Reproduce the lines below exactly, starting at the one containing "hist := Vector.replicate 33 0#17" and stopping at the final line.

■ ■ ■ ■

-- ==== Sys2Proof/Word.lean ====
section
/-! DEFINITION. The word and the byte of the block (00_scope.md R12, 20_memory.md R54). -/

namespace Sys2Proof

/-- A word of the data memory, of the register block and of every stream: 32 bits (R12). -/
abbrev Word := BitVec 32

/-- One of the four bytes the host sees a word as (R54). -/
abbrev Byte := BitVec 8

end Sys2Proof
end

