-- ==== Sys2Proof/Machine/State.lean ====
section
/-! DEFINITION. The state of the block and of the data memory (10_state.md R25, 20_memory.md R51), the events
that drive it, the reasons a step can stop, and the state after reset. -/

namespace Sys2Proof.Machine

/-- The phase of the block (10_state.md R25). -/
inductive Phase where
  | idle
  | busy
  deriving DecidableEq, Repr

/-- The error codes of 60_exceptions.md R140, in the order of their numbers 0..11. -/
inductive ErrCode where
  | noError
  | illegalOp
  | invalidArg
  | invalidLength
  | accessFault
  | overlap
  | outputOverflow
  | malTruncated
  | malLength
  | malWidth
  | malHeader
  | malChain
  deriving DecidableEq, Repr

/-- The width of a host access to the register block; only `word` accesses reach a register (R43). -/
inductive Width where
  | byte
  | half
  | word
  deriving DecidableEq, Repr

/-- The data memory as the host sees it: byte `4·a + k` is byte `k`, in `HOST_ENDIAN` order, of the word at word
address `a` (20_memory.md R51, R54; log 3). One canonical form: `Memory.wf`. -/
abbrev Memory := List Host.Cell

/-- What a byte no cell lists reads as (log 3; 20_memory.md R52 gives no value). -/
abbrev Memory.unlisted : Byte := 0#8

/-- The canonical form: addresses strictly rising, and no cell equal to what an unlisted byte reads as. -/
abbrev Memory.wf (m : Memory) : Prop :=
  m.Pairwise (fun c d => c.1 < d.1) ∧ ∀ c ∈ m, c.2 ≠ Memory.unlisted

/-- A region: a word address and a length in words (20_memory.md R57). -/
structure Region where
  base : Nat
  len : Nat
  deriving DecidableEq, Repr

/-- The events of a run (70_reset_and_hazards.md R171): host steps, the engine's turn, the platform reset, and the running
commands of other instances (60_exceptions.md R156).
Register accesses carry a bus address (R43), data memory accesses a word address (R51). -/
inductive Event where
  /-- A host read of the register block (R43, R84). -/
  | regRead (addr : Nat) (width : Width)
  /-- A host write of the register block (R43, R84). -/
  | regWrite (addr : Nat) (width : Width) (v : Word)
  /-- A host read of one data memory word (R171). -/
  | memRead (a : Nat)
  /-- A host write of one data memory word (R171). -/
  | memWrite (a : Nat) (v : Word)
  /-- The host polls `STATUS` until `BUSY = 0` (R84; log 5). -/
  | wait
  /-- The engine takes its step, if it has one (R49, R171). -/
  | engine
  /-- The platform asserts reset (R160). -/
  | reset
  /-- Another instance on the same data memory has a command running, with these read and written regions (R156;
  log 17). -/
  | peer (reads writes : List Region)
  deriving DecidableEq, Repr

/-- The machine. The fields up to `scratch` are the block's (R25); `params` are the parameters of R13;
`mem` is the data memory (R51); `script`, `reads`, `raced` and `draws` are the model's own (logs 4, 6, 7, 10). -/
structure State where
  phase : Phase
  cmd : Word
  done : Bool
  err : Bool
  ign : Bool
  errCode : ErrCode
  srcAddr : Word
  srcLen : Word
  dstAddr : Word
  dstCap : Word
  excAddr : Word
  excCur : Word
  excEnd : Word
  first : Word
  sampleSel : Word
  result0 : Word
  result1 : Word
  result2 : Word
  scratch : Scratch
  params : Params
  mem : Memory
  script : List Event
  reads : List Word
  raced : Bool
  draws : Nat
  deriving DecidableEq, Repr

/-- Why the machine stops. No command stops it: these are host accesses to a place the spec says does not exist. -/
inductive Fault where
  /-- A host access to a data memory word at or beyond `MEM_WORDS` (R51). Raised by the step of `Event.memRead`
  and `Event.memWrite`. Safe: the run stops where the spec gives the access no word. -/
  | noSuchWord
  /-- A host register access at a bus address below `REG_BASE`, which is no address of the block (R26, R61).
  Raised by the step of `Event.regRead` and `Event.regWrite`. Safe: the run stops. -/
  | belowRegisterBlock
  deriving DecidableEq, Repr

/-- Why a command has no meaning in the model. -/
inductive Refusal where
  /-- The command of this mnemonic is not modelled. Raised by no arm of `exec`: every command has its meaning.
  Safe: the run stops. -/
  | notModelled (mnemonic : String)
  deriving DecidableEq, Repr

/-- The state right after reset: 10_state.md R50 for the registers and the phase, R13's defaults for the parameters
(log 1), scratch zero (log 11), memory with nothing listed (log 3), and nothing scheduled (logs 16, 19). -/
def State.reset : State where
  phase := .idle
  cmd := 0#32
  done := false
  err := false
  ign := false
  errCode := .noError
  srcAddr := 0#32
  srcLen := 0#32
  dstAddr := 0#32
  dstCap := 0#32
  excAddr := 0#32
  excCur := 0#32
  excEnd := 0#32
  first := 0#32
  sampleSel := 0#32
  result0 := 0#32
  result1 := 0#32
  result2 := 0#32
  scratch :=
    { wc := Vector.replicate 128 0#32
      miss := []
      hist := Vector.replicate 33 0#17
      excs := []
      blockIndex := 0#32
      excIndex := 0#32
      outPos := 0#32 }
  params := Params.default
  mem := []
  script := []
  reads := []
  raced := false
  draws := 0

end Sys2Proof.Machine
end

■ ■ ■ ■

_EXERCISE RESPONSE_
      hist := Vector.replicate 33 0#17
      excs := []
      blockIndex := 0#32
      excIndex := 0#32
      outPos := 0#32 }
  params := Params.default
  mem := []
  script := []
  reads := []
  raced := false
  draws := 0

end Sys2Proof.Machine
end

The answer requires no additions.